A triple gene mutant of BoHV-1 administered intranasally is significantly more efficacious than a BoHV-1 glycoprotein E-deleted virus against a virulent BoHV-1 challenge

Shafiqul I. Chowdhury, Department of Pathobiological Sciences, School of Veterinary Medicine, Louisiana State University, Baton Rouge, LA 70803, United States. Electronic address: chowdh@lsu.edu.
Huiyong Wei, Department of Pathobiological Sciences, School of Veterinary Medicine, Louisiana State University, Baton Rouge, LA 70803, United States.

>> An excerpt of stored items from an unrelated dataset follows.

-- ==== Sys2Proof/Machine/Operands.lean ====
section
/-! DEFINITION. Operand forms and byte order: the bytes of a word, the words and bytes of a 16-byte string, the masks of a
register group, and the 32-bit views that the reads of packed registers return. -/

namespace Sys2Proof.Machine

/-! ## Bytes and words (20_memory.md R72) -/

/-- Byte `j` of a register word, bits `8j+7:8j`. -/
def byteOf (w : Word) (j : Fin 4) : Byte := w.extractLsb' (8 * j.val) 8

/-- The register word whose bytes 0 to 3 are `b0` to `b3`: the little-endian 32-bit integer made of them. -/
def wordOfBytes (b0 b1 b2 b3 : Byte) : Word := b3 ++ b2 ++ b1 ++ b0

/-- The four bytes of a word, byte 0 first. -/
def bytesOf (w : Word) : List Byte := [byteOf w 0, byteOf w 1, byteOf w 2, byteOf w 3]

/-- `Xn`, register `n` of a group. -/
def blockWord (b : Block) : WordNo → Word
  | 0 => b.x0
  | 1 => b.x1
  | 2 => b.x2
  | 3 => b.x3

/-- `Xn <- w`. -/
def setBlockWord (b : Block) (n : WordNo) (w : Word) : Block :=
  match n with
  | 0 => { b with x0 := w }
  | 1 => { b with x1 := w }
  | 2 => { b with x2 := w }
  | 3 => { b with x3 := w }

/-- `B[i]`: with `i = 4n + j`, byte `j` of `Xn` (00_scope.md R8). -/
def blockByte (b : Block) (i : Fin 16) : Byte :=
  byteOf (blockWord b (Fin.ofNat 4 (i.val / 4))) (Fin.ofNat 4 (i.val % 4))

/-- `bytes(X)`: `B[0..15]` in order (00_scope.md R8). -/
def blockBytes (b : Block) : List Byte := bytesOf b.x0 ++ bytesOf b.x1 ++ bytesOf b.x2 ++ bytesOf b.x3

/-- `words(B)`: the four registers of a byte string (00_scope.md R8), its bytes past the end read as 0. -/
def blockOfBytes (bs : List Byte) : Block where
  x0 := wordOfBytes (bs.getD 0 0) (bs.getD 1 0) (bs.getD 2 0) (bs.getD 3 0)
  x1 := wordOfBytes (bs.getD 4 0) (bs.getD 5 0) (bs.getD 6 0) (bs.getD 7 0)
  x2 := wordOfBytes (bs.getD 8 0) (bs.getD 9 0) (bs.getD 10 0) (bs.getD 11 0)
  x3 := wordOfBytes (bs.getD 12 0) (bs.getD 13 0) (bs.getD 14 0) (bs.getD 15 0)

/-- The bytewise exclusive or of two blocks (41_cipher.md R168). -/
def blockXor (a b : Block) : Block where
  x0 := a.x0 ^^^ b.x0
  x1 := a.x1 ^^^ b.x1
  x2 := a.x2 ^^^ b.x2
  x3 := a.x3 ^^^ b.x3

/-! ## Written masks (10_state.md R27, R28) -/

/-- The mask with bit `n` set. -/
def setMaskBit (m : BitVec 4) (n : WordNo) : BitVec 4 := m ||| (1#4 <<< n.val)

/-! ## Packed registers -/

/-- `CTRL` as read: `TAP :: MODE :: DIR` (10_state.md R33, 42_system.md R225). -/
def ctrlView (c : CipherUnit) : Word :=
  (BitVec.ofBool c.tap ++ c.mode ++ BitVec.ofBool c.dir.toBit).setWidth 32

/-- `ERR` as read: `EOP :: 0 :: EIDX :: 00000 :: ECODE` (10_state.md R38, 42_system.md R226). -/
def errView (e : FaultRecord) : Word := (e.eop ++ 0#1 ++ e.eidx ++ 0#5 ++ e.ecode).setWidth 32

/-- `CK_ACC` as read: `S2 :: S1` (10_state.md R41, 40_checksum.md R143). -/
def accView (k : CkUnit) : Word := k.s2 ++ k.s1

end Sys2Proof.Machine
end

Marcello Weiss, Department of Pathobiological Sciences, School of Veterinary Medicine, Louisiana State University, Baton Rouge, LA 70803, United States.
Katrin Pannhorst, Department of Pathobiological Sciences, School of Veterinary Medicine, Louisiana State University, Baton Rouge, LA 70803, United States.

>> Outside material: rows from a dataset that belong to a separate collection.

-- ==== Sys2Proof/Machine/Dispatch.lean ====
section
/-! DEFINITION. The meaning of every operation: one arm per row of spec/opcode_table.json. -/

namespace Sys2Proof.Machine

def exec (i : Instr) (s : State) : Host.Outcome State Fault Refusal :=
  match i with
  | .rdId => Sys2Proof.Machine.execRdId s
  | .rdStatus => Sys2Proof.Machine.execRdStatus s
  | .rdCtrl => Sys2Proof.Machine.execRdCtrl s
  | .rdErr => Sys2Proof.Machine.execRdErr s
  | .rdLen => Sys2Proof.Machine.execRdLen s
  | .rdRem => Sys2Proof.Machine.execRdRem s
  | .rdCksum => Sys2Proof.Machine.execRdCksum s
  | .rdCkAcc => Sys2Proof.Machine.execRdCkAcc s
  | .rdIv n => Sys2Proof.Machine.execRdIv n s
  | .rdDin n => Sys2Proof.Machine.execRdDin n s
  | .rdDout n => Sys2Proof.Machine.execRdDout n s
  | .rdCv n => Sys2Proof.Machine.execRdCv n s
  | .wrCtrl dir tap => Sys2Proof.Machine.execWrCtrl dir tap s
  | .wrLen len => Sys2Proof.Machine.execWrLen len s
  | .wrCkData8 byte => Sys2Proof.Machine.execWrCkData8 byte s
  | .wrCkData32 word => Sys2Proof.Machine.execWrCkData32 word s
  | .wrCkVerify expect => Sys2Proof.Machine.execWrCkVerify expect s
  | .wrKey n word => Sys2Proof.Machine.execWrKey n word s
  | .wrIv n word => Sys2Proof.Machine.execWrIv n word s
  | .wrDin n word => Sys2Proof.Machine.execWrDin n word s
  | .nop => Sys2Proof.Machine.execNop s
  | .ckInit => Sys2Proof.Machine.execCkInit s
  | .cStart => Sys2Proof.Machine.execCStart s
  | .cBlock => Sys2Proof.Machine.execCBlock s
  | .cFinish => Sys2Proof.Machine.execCFinish s
  | .cAbort => Sys2Proof.Machine.execCAbort s
  | .keyClear => Sys2Proof.Machine.execKeyClear s
  | .eack => Sys2Proof.Machine.execEack s
  | .srst => Sys2Proof.Machine.execSrst s
  | .rdZero idx => Sys2Proof.Machine.execRdZero idx s
  | .wrIllegal idx data => Sys2Proof.Machine.execWrIllegal idx data s

end Sys2Proof.Machine
end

Daniel B. Paulsen, Department of Pathobiological Sciences, School of Veterinary Medicine, Louisiana State University, Baton Rouge, LA 70803, United States.

Abstract

Bovine herpesvirus 1 (BoHV-1) causes respiratory infections and abortions in cattle, and is an important component of bovine respiratory disease complex, which causes a considerable economic loss worldwide. Several efforts have been made to produce safer and more effective vaccines. One of these vaccines is a glycoprotein E (gE)-deleted marker vaccine which is currently mandated for use in EU countries. In the present study, we have constructed a three-gene-mutated BoHV-1 vaccine virus (UL49.5 luminal domain residues 30-32 and cytoplasmic tail residues 80-96 deleted, gE cytoplasmic tail- and entire Us9-deleted) and compared its protective vaccine efficacy in calves after intranasal vaccination with that of a gE-deleted virus. Following vaccination, both the triple mutant and gE-deleted vaccine virus replicated well in the nasal epithelium of the calves. The vaccinated calves did not show any clinical signs. Four weeks post-vaccination, the animals were challenged intranasally with a virulent BoHV-1 wild-type virus. Based on clinical signs, both the gE-deleted and triple mutant group were protected equally against the virulent BoHV-1 challenge. However, based on the quantity and duration of nasal viral shedding, virus neutralizing antibody and cellular immune responses, the triple mutant virus vaccine induced a significantly better protective immune response than the gE-deleted virus vaccine. Notably, after the virulent BoHV-1 challenge, the triple mutant virus vaccinated group cleared the challenge virus three days earlier than the BoHV-1 gE-deleted virus vaccinated group.